Today he had his staples removed and ditched the e-collar. Hooray! So I can try grooming or bathing him a little. But I don't know what would work to get that smell off his chin and neck! I hate to cut all the fur off. He looks pretty unusual already, with one thigh and the back of his neck shaved. 

Does anyone have any suggestions how to get the odor out? :smhelp:


----------



## camfan (Oct 30, 2006)

Just wanted to say--I'm glad the little guy is recovering. Maybe use some scented doggie stuff to mask the odor between baths...


----------



## Cosy (Feb 9, 2006)

You can buy self rinsing shampoo at any pet store.
It is a liquid. You just pour some onto the area, work
it in and comb thru, then blot with paper towels until
almost dry. I use this in between baths every few days.


----------



## bellaratamaltese (May 24, 2006)

I would use waterless shampoo, like Brit mentioned. I really like the Biogroom waterless shampoo, it's tearless and it smells pretty good. So glad that the road to recovery is an easier one!


----------



## phmystic (Aug 24, 2007)

Cornstarch, that will help remove the odor and helps with staining.

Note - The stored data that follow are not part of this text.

/-- Settles O25: an instruction that does not set the pc itself ends at its width, the others where they say. -/
theorem pcEndsWhereTheRuleSays : Obligations.PcEndsWhereTheRuleSays := by
  intro s t a b imm _ ht
  have heffect {i} (h : exec i s = .next t) : t = effectOf i s := (exec_cases_of_no_fault h ht).2
  refine ⟨fun h => toNat_pc_of_completes h ht rfl, fun i hi h => ?_, fun i hi h => ?_, fun h => ?_, fun h => ?_,
    fun h => ?_, fun h hE => ?_, fun h hE => ?_, fun h hE => ?_, fun h hE => ?_⟩
  · simp only [List.mem_cons, List.not_mem_nil, or_false] at hi
    rcases hi with rfl | rfl | rfl <;> exact toNat_pc_of_completes h ht rfl
  · simp only [List.mem_cons, List.not_mem_nil, or_false] at hi
    rcases hi with rfl | rfl | rfl | rfl <;> exact toNat_pc_of_completes h ht rfl
  · rw [heffect h, effectOf, regAt_regByte]
    rfl
  · rw [heffect h]
    rfl
  · rw [heffect h, effectOf, regAt_regByte]
    rfl
  · rw [heffect h, effectOf, regAt_regByte, if_pos (show s.flagE = true from hE), State.setPc_pc]
  · exact falls_fits_of_completes h ht (.inl ⟨rfl, hE⟩)
  · rw [heffect h, effectOf, regAt_regByte, if_neg (by simpa [State.flagE] using hE), State.setPc_pc]
  · exact falls_fits_of_completes h ht (.inr ⟨rfl, hE⟩)

/-! ### Frames -/

theorem State.writeReg_keepsRegs (s : State) (i : RegIndex) (v : Byte) : KeepsRegsExcept [i] s (s.writeReg i v) :=
  fun _ hj => State.readReg_writeReg_ne _ _ _ _ fun e => hj (e ▸ .head _)

theorem State.setSp_keepsRegs (s : State) (v : Byte) : KeepsRegsExcept [7] s (s.setSp v) :=
  s.writeReg_keepsRegs 7 v

/-! ### LDI, ADD, MUL and CMP -/

/-- Settles O27: the next state writes one register and the pc. -/
theorem ldiLoadsTheImmediate : Obligations.LdiLoadsTheImmediate := fun a imm s hpc =>
  ⟨_, execLdi_completes a (by omega), s.readReg_writeReg_same a imm, toNat_advance (by omega),
    s.writeReg_keepsRegs a imm, rfl, rfl, rfl, rfl, fun _ => rfl⟩

/-- Settles O28: the sum of two bytes is the sum of their values modulo 256. -/
theorem addStoresTheSumModulo256 : Obligations.AddStoresTheSumModulo256 := fun a b s hpc =>
  ⟨_, execAdd_completes a b (by omega), by rw [State.setPc_readReg, State.readReg_writeReg_same, BitVec.toNat_add],
    toNat_advance (by omega), s.writeReg_keepsRegs a _, rfl, rfl, rfl, rfl, fun _ => rfl⟩

/-- Settles O29: the product of two bytes is the product of their values modulo 256. -/
theorem mulStoresTheProductModulo256 : Obligations.MulStoresTheProductModulo256 := fun a b s hpc =>
  ⟨_, execMul_completes a b (by omega), by rw [State.setPc_readReg, State.readReg_writeReg_same, BitVec.toNat_mul],
    toNat_advance (by omega), s.writeReg_keepsRegs a _, rfl, rfl, rfl, rfl, fun _ => rfl⟩

/-- Settles O40: the sum and the product of two bytes do not depend on their order. -/
theorem addAndMulAreCommutative : Obligations.AddAndMulAreCommutative := fun a b s hpc =>
  ⟨⟨_, _, execAdd_completes a b (by omega), execAdd_completes b a (by omega), by
      simp only [State.setPc_readReg, State.readReg_writeReg_same, BitVec.add_comm]⟩,
    ⟨_, _, execMul_completes a b (by omega), execMul_completes b a (by omega), by
      simp only [State.setPc_readReg, State.readReg_writeReg_same, BitVec.mul_comm]⟩⟩

theorem compareFlags_spec (p q : Byte) :
    ((compareFlags p q).getLsbD 2 = true ↔ p.toNat < q.toNat) ∧
      ((compareFlags p q).getLsbD 1 = true ↔ q.toNat < p.toNat) ∧
      ((compareFlags p q).getLsbD 0 = true ↔ p = q) ∧
      (compareFlags p q = 0b100#3 ∨ compareFlags p q = 0b010#3 ∨ compareFlags p q = 0b001#3) := by
  rw [← BitVec.toNat_inj]
  unfold compareFlags
  rcases lt_trichotomy p.toNat q.toNat with h | h | h
  · simp [h, h.not_gt, h.ne]
  · simp [h]
  · simp [h, h.not_gt, h.ne']

/-- Settles O30: the next state writes FL, by the order of the two values, and the pc. -/
theorem cmpSetsExactlyOneFlag : Obligations.CmpSetsExactlyOneFlag := fun a b s hpc =>
  have ⟨hL, hG, hE, hone⟩ := compareFlags_spec (s.readReg a) (s.readReg b)
  ⟨_, execCmp_completes a b (by omega), hL, hG, hE, hone, toNat_advance (by omega), fun _ _ => rfl, rfl, rfl, rfl,
    fun _ => rfl⟩

/-! ### PUSH and POP -/

theorem State.readReg_pushed (s : State) (a : RegIndex) :
    s.pushed.readReg a = if a = 7 then s.readReg 7 - 1#8 else s.readReg a := by
  rw [State.readReg_setSp, State.sp_eq_readReg]
  simp only [eq_comm]

/-- Settles O31: the register stored is read after the decrement, which does not wrap above 0. -/
theorem pushDecrementsThenStores : Obligations.PushDecrementsThenStores := fun a s hsp hpc =>
  ⟨_, execPush_completes a hsp (by omega), (congrArg (·.toNat + 1) (s.sp_setSp _)).trans (toNat_sub_one hsp),
    (State.memRead_memWrite _ _ _ _).trans ((if_pos rfl).trans (s.readReg_pushed a)),
    s.pushed.memWrite_keepsMemExcept _ _, toNat_advance (by omega), s.setSp_keepsRegs _, rfl, rfl, rfl, rfl⟩

/-- The stack pointer after the load of a POP into register `a`. -/
theorem State.sp_popInto_ne (s : State) {a : RegIndex} (ha : a ≠ 7) : (s.popInto a).sp = s.sp := sp_writeReg_ne ha

theorem State.sp_popInto_r7 (s : State) : (s.popInto 7).sp = s.memRead s.sp := s.readReg_writeReg_same 7 _

/-- POP writes its register and the stack pointer. -/
theorem State.popInto_setSp_keepsRegs (s : State) (a : RegIndex) (v : Byte) :
    KeepsRegsExcept [a, 7] s ((s.popInto a).setSp v) := fun i hi => by
  obtain ⟨ha, h7⟩ : i ≠ a ∧ i ≠ 7 := by simpa using hi
  exact (State.readReg_writeReg_ne _ _ _ _ h7.symm).trans (State.readReg_writeReg_ne _ _ _ _ ha.symm)

/-- Settles O32: the byte POP increments is the popped byte for R7 and the stack pointer for the others. -/
theorem popLoadsThenIncrements : Obligations.PopLoadsThenIncrements := by
  refine ⟨fun a s ha hsp hpc => ?_, fun s hbyte hpc => ?_⟩
  · have hpop := s.sp_popInto_ne ha
    refine ⟨_, execPop_completes a (by rwa [hpop]) (by omega), ?_, ?_, toNat_advance (by omega),
      s.popInto_setSp_keepsRegs a _, rfl, rfl, rfl, rfl, fun _ => rfl⟩
    · exact (State.readReg_writeReg_ne _ _ _ _ ha.symm).trans (s.readReg_writeReg_same a _)
    · rw [hpop, ← toNat_add_one hsp]
      exact congrArg BitVec.toNat (State.sp_setSp _ _)
  · have hpop := s.sp_popInto_r7
    refine ⟨_, execPop_completes 7 (by rwa [hpop]) (by omega), ?_, toNat_advance (by omega), fun i hi => ?_,
      rfl, rfl, rfl, rfl, fun _ => rfl⟩
    · rw [hpop, ← toNat_add_one hbyte]
      exact congrArg BitVec.toNat (State.sp_setSp _ _)
    · exact s.popInto_setSp_keepsRegs 7 _ i (by simpa using hi)

/-! ### Control transfer -/

/-- Settles O33: the target is read after the decrement, and the return address is a byte up to pc 253. -/
theorem callPushesTheReturnAddress : Obligations.CallPushesTheReturnAddress := fun a s hsp hpc => by
  have hret : (s.pcPlus 2).toNat = s.pc.toNat + 2 := toNat_advance (by omega)
  refine ⟨_, execCall_completes a hsp (by omega), (congrArg (·.toNat + 1) (s.sp_setSp _)).trans (toNat_sub_one hsp), ?_,
    s.pushed.memWrite_keepsMemExcept _ _, s.readReg_pushed a, s.setSp_keepsRegs _, rfl, rfl, rfl, rfl⟩
  rw [State.setPc_memRead, State.memRead_memWrite, if_pos (by rfl), hret]

/-- Settles O34: the byte is loaded before the increment, which does not wrap below 255. -/
theorem retPopsThePc : Obligations.RetPopsThePc := fun s hsp =>
  ⟨_, execRet_completes hsp, rfl, (congrArg BitVec.toNat (s.sp_setSp _)).trans (toNat_add_one hsp),
    s.setSp_keepsRegs _, rfl, rfl, rfl, rfl, fun _ => rfl⟩

/-- Settles O35: the next state writes the pc alone. -/
theorem jmpLoadsThePc : Obligations.JmpLoadsThePc := fun a _ =>
  ⟨_, execJmp_completes a, rfl, fun _ _ => rfl, rfl, rfl, rfl, rfl, fun _ => rfl⟩

/-- Settles O36: taken with E set, and falling through with E clear. -/
theorem jeqIsTakenExactlyWhenEIsSet : Obligations.JeqIsTakenExactlyWhenEIsSet := fun a s hpc => by
  cases hE : s.fl.getLsbD 0 with
  | true =>
    exact ⟨_, execJeq_taken a hE, fun _ => rfl, nofun, fun _ _ => rfl, rfl, rfl, rfl, rfl, fun _ => rfl⟩
  | false =>
    exact ⟨_, execJeq_falls a hE (by omega), nofun, fun _ => toNat_advance (by omega), fun _ _ => rfl, rfl, rfl, rfl,
      rfl, fun _ => rfl⟩

/-- Settles O37: taken with E clear, and falling through with E set. -/
theorem jneIsTakenExactlyWhenEIsClear : Obligations.JneIsTakenExactlyWhenEIsClear := fun a s hpc => by
  cases hE : s.fl.getLsbD 0 with
  | false =>
    exact ⟨_, execJne_taken a hE, fun _ => rfl, nofun, fun _ _ => rfl, rfl, rfl, rfl, rfl, fun _ => rfl⟩
  | true =>
    exact ⟨_, execJne_falls a hE (by omega), nofun, fun _ => toNat_advance (by omega), fun _ _ => rfl, rfl, rfl, rfl,
      rfl, fun _ => rfl⟩

/-! ### HLT and PRN -/

/-- Settles O38: the machine HLT leaves is Halted when no fault was latched, and a Halted machine takes no step. -/
theorem hltStopsTheMachine : Obligations.HltStopsTheMachine := fun s hpc => by
  refine ⟨_, execHlt_completes (by omega), rfl, fun hs => ?_, toNat_advance (by omega), fun _ _ => rfl, rfl, rfl, rfl,
    fun _ => rfl⟩
  have hhalted : (s.stop.setPc (s.pcPlus 1)).status = .halted := (State.status_halted_iff _).mpr ⟨rfl, hs⟩
  exact ⟨hhalted, step_halted hhalted⟩

/-- Settles O39: the next state appends to the output and writes the pc. -/
theorem prnAppendsTheRegister : Obligations.PrnAppendsTheRegister := fun a _ hpc =>
  ⟨_, execPrn_completes a (by omega), rfl, toNat_advance (by omega), fun _ _ => rfl, rfl, rfl, rfl, fun _ => rfl⟩

/-! ### The output as text -/

/-- The decimal digits of a byte, highest first, without leading zeros (R143). -/
def decimalDigits (v : Byte) : List Nat :=
  if v.toNat < 10 then [v.toNat]
  else if v.toNat < 100 then [v.toNat / 10, v.toNat % 10]
  else [v.toNat / 100, v.toNat / 10 % 10, v.toNat % 10]

theorem renderByte_eq (v : Byte) :
    renderByte v = (decimalDigits v).map (fun d => BitVec.ofNat 8 (0x30 + d)) ++ [0x0A#8] := by
  unfold renderByte decimalDigits
  split
  · rfl
  · split <;> rfl

theorem decimalDigits_lt_ten {v : Byte} {d : Nat} (h : d ∈ decimalDigits v) : d < 10 := by
  have hv := v.isLt
  unfold decimalDigits at h
  split at h
  · simp only [List.mem_singleton] at h
    omega
  · split at h
    · simp only [List.mem_cons, List.not_mem_nil, or_false] at h
      omega
    · simp only [List.mem_cons, List.not_mem_nil, or_false] at h
      omega

theorem decimalDigits_value (v : Byte) : (decimalDigits v).foldl (fun n d => 10 * n + d) 0 = v.toNat := by
  unfold decimalDigits
  split
  · simp
  · split
    · simp only [List.foldl_cons, List.foldl_nil]
      omega
    · simp only [List.foldl_cons, List.foldl_nil]
      omega

theorem decimalDigits_ne_nil (v : Byte) : decimalDigits v ≠ [] := by
  unfold decimalDigits
  split
  · simp
  · split <;> simp

/-- Only the numeral of 0 begins with the digit 0. -/
theorem decimalDigits_head_zero {v : Byte} (h : (decimalDigits v).head? = some 0) : decimalDigits v = [0] := by
  unfold decimalDigits at h ⊢
  split at h
  · next hv =>
    rw [if_pos hv]
    simpa using h
  · split at h
    · simp only [List.head?_cons, Option.some.injEq] at h
      omega
    · simp only [List.head?_cons, Option.some.injEq] at h
      omega

/-- Settles O45, with the decimal digits of the byte. -/
theorem outputTextIsShortestDecimal : Obligations.OutputTextIsShortestDecimal := by
  refine ⟨fun v => ⟨decimalDigits v, renderByte_eq v, fun d => decimalDigits_lt_ten, decimalDigits_value v,
    decimalDigits_ne_nil v, decimalDigits_head_zero⟩, fun s v => ?_, rfl⟩
  rw [State.outText, State.emit_out, List.flatMap_append, List.flatMap_singleton]
  rfl

/-! ### Reset, load and the opcode map -/

/-- Settles O1: the fields of the reset state, and the empty memory reads 0x00 everywhere. -/
theorem resetGivesTheTableValues : Obligations.ResetGivesTheTableValues :=
  ⟨rfl, by decide, rfl, rfl, rfl, rfl, rfl, State.memRead_reset, rfl⟩

/-- Settles O3: an image that is loaded is no longer than memory. -/
theorem loadRefusesLongImages : Obligations.LoadRefusesLongImages := fun image hlen => by
  refine ⟨if_neg (Nat.not_le.mpr hlen), ?_⟩
  rintro n t ⟨s, hload, -⟩
  exact absurd (load_ok_iff.mp hload).1 (Nat.not_le.mpr hlen)

/-- Settles O9, row by row. -/
theorem opcodeMapRowByRow : Obligations.OpcodeMapRowByRow := fun p q =>
  ⟨⟨decodeFetched_hlt p q, rfl, rfl, rfl⟩, ⟨decodeFetched_ldi p q, rfl, rfl, rfl⟩, ⟨decodeFetched_prn p q, rfl, rfl, rfl⟩,
    ⟨decodeFetched_add p q, rfl, rfl, rfl⟩, ⟨decodeFetched_mul p q, rfl, rfl, rfl⟩,
    ⟨decodeFetched_push p q, rfl, rfl, rfl⟩, ⟨decodeFetched_pop p q, rfl, rfl, rfl⟩,
    ⟨decodeFetched_call p q, rfl, rfl, rfl⟩, ⟨decodeFetched_ret p q, rfl, rfl, rfl⟩,
    ⟨decodeFetched_cmp p q, rfl, rfl, rfl⟩, ⟨decodeFetched_jmp p q, rfl, rfl, rfl⟩,
    ⟨decodeFetched_jeq p q, rfl, rfl, rfl⟩, ⟨decodeFetched_jne p q, rfl, rfl, rfl⟩⟩

/-- Settles O10: each word but the last is the encoding of its instruction, with the bytes after it. -/
theorem writtenOutWordsDecode : Obligations.WrittenOutWordsDecode :=
  ⟨decodeInvertsEncode (.ldi 0x00#8 0x08#8) [], decodeInvertsEncode (.mul 0x00#8 0x01#8) [],
    decodeInvertsEncode (.prn 0x00#8) [], decodeInvertsEncode .hlt [], decodeInvertsEncode (.pop 0x02#8) [0x47#8],
    decodeInvertsEncode (.call 0x01#8) [], rfl⟩

end Sys2Proof.Machine

/-! Instructions together (42_stack.md R125, R126; 43_control_transfer.md R136; 20_memory.md R63): what PUSH and CALL leave
at the stack pointer is what the next POP, RET or fetch finds there. -/

namespace Sys2Proof.Machine

section Stack

variable {s t u : State} {a b : RegIndex}

/-! ### After a PUSH -/

/-- The state a PUSH of register `b` leaves. -/
abbrev State.afterPush (s : State) (b : RegIndex) : State :=
  (s.pushed.memWrite (s.sp - 1#8) (s.pushed.readReg b)).setPc (s.pcPlus 2)

theorem State.afterPush_sp (s : State) (b : RegIndex) : (s.afterPush b).sp = s.sp - 1#8 := s.sp_setSp _

theorem State.afterPush_memRead_sp (s : State) (b : RegIndex) :
    (s.afterPush b).memRead (s.sp - 1#8) = s.pushed.readReg b :=
  (State.memRead_memWrite _ _ _ _).trans (if_pos rfl)

theorem State.afterPush_pc (h : s.pc.toNat + 2 ≤ 255) : (s.afterPush b).pc.toNat = s.pc.toNat + 2 := toNat_advance h

/-- The state a PUSH of register `b` and a POP into register `a` leave when the POP increments the pointer the PUSH
left. -/
abbrev State.afterPushPop (s : State) (b a : RegIndex) : State :=
  (((s.afterPush b).popInto a).setSp s.sp).setPc ((s.afterPush b).pcPlus 2)

/-- A POP after a PUSH completes when the byte it increments is the pointer the PUSH left. -/
theorem execPop_after_push (hsp : s.sp ≠ 0x00#8) (hpc : s.pc.toNat ≤ 251)
    (hpop : ((s.afterPush b).popInto a).sp = s.sp - 1#8) :
    execPop (regByte a) (s.afterPush b) = .next (s.afterPushPop b a) := by
  have hpc' : (s.afterPush b).pc.toNat + 2 ≤ 255 := by
    rw [State.afterPush_pc (by omega)]
    omega
  rw [execPop_completes a (by rw [hpop]; exact sub_one_ne_top hsp) hpc', hpop, BitVec.sub_add_cancel]

theorem State.readReg_afterPushPop_r7 (s : State) (b a : RegIndex) : (s.afterPushPop b a).readReg 7 = s.sp :=
  State.sp_setSp _ _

Good luck and Im glad hes better :aktion033:


----------



## mss (Mar 1, 2006)

I used a spray-on product the vet's groomer recommended. He became sour AND perfumy. :blink: 

Someone else said a vinegar/water solution works. I think I'll try that before the cornstarch, since he normally gets a bit wet around the face anyway, and I'm not sure what might result - gravy? :shocked:


----------



## Guest (Sep 25, 2007)

you might wash just his face with some whitening shampoo. I use the stuff people with white hair use. Simply Silver I get it at Sally's it smells really good and keeps Lily no pun intened "Lily White" Sorry about the knee problem I can sypmathise I have had 10 knee surgeies my self. Hope he is better soon!


----------



## Tina (Aug 6, 2006)

> I used a spray-on product the vet's groomer recommended. He became sour AND perfumy. :blink:
> 
> Someone else said a vinegar/water solution works. I think I'll try that before the cornstarch, since he normally gets a bit wet around the face anyway, and I'm not sure what might result - gravy? :shocked:[/B]


The cornstarch actually dries the wet face. I use it all the time when showing to hide tear staining and dry the face. When wrapping the mustache I use cornstarch and boric acid mixed together to absorb moisture and whiten the beard.
Tina


----------



## mss (Mar 1, 2006)

Thanks for the suggestions, although there may be a misunderstanding -- his face is not stained, just smelly.


----------